The last: " 'I think, broadly speaking, reform is a bit
of a juggernaut,' one diplomat said. 'There's not much
an international power can do but affect the edges of
it.' "
So you see that logical consistency is not one of Karl
Vick's strong points. But then, neither is factual
accuracy. If one were to deconstruct the first, one
would point out that the momentum to end the
religious extremist tyranny in Iran had started many
months ago; there was no sudden surge in July. And
the anti-regime movement was greatly encouraged by
the president's words of support, as Karl Vick could
and should have documented simply by reading the
statements of gratitude from a large number of
pro-freedom organizations within the country, from
students to ayatollahs.
Vick and his sources argue that Bush's support for a
free Iran somehow played into the hands of the
tyrants (as always, described as "conservatives"),
because it enabled them to demand national unity
against the threat of American meddling. But this
conveniently overlooks the events that provoked the
president's July 12 statement: a massive, nation-wide
demonstration against the regime, followed by vicious
repression, mass arrests, increased censorship, and
the like. Thus the cycle that Vick pretends to
describe had already occurred before the president
spoke. It's preposterous to blame it on him.

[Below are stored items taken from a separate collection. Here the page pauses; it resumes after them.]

-- ==== Sys2Proof/Machine/Receive.lean ====
section
/-! DEFINITION. The receive FIFO frame parser (42_receive_drain) and the completion handler (R170 to
R172, R250, R251). -/

namespace Sys2Proof.Machine

/-- R194: the burst read's bytes go to RXBUF from index 0. -/
def storeFrame (bs : List Byte) (s : State) : State := { s with rxbuf := memWrite s.rxbuf 0 bs }

/-- R195, R196: the n bytes of the current run in RXBUF. -/
def rxFrame (s : State) (n : Nat) : List Byte := memRead Config.unspecRxbuf s.rxbuf 0 n

/-- R48: a frame is appended to the sink log. -/
def toSink (d : Delivery) (s : State) : State := { s with sinkLog := s.sinkLog ++ [d] }

/-- R197: delivered whole if the sink has room for the n - 3 payload bytes, else discarded, a soft
failure. -/
def deliver (n : Nat) (s : State) : State :=
  let f := rxFrame s n
  if s.roomDraw 0 < n - 3 then setLastRx .sinkOverflow s.tookRoom
  else
    setLastRx .ok (toSink { payload := rxPayload f n, rssi := rxRssi f n, lqi := rxLqi f n } s.tookRoom)

/-- R191 steps 4 to 6: the frame is read, its CRC bit checked, and the frame delivered. -/
def takeFrame (n : Nat) (s : State) : Flow Unit :=
  (busBurstRead s.cfg.radio.fifoAddr n s).andThen fun bs s =>
  let s := storeFrame bs s
  if rxCrcOk (rxFrame s n) n then .ok () (deliver n s) else .raised .crcFailure s

/-- R193: the count checks. -/
def checkCount (n : Nat) (s : State) : Flow Unit :=
  if n < 4 then .raised .shortFrame s
  else if s.cfg.rxCap < n then .raised .frameOverflow s
  else takeFrame n s

/-- R192: the state check. -/
def checkIdle (st : Byte) (s : State) : Flow Unit :=
  if s.cfg.radio.reportsIdle st then .ok () s else .raised .stateMismatch s

/-- R191 `RxDrain()`, its faults still to be acted on. -/
def rxDrain (s : State) : Flow Unit :=
  (legalStrobe .snop (setLink .idle s)).andThen fun st s =>
  (checkIdle st s).andThen fun _ s =>
  (busRegRead s.cfg.radio.rxBytesAddr s).andThen fun n s =>
  checkCount n.toNat s

/-- R171, R199: the drain's end: the interrupt disabled, or LAST_RX and the fault action. -/
def endDrain (f : Flow Unit) : State :=
  match f with
  | .ok _ s => handlerReturn s
  | .raised c s => parserFault c s
  | .hung s => hang s

/-- R170: the handler in Transmitting. -/
def handlerTransmitting (s : State) : State := setLink .idle (handlerReturn s)

/-- R171: the handler in Listening. -/
def handlerListening (s : State) : State := endDrain (rxDrain s)

/-- R250: the handler's step, entry and then the dispatch on LINK_STATE; R172 in Idle and Fault. -/
def handlerStep (s : State) : State :=
  match s.linkState with
  | .transmitting => handlerTransmitting (handlerEntry s)
  | .listening => handlerListening (handlerEntry s)
  | .idle => handlerReturn (handlerEntry s)
  | .fault => handlerReturn (handlerEntry s)

end Sys2Proof.Machine
end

Moreover, Vick's constant use of "reform" misses the
whole point of what is going on inside Iran these
days. The "reformers," who had twice elected
President Khatami, have long since lost popular
appeal because they have failed to reform anything.
Most Iranians see the "reformers" either as losers or
as frauds. Either way, they don't much matter any
more, and haven't for months, which is precisely
what the president said. The future of Iran is going to
be determined by the battle between the
self-appointed tyrants at the top and the
overwhelming majority of the Iranian people, who
have shown their hatred of the regime with mounting
courage with every passing month.
That's the story the Post should be reporting. Instead we get fantasies. It's
worth asking why.
I think the answer is of a piece with the falsification of the Cold War.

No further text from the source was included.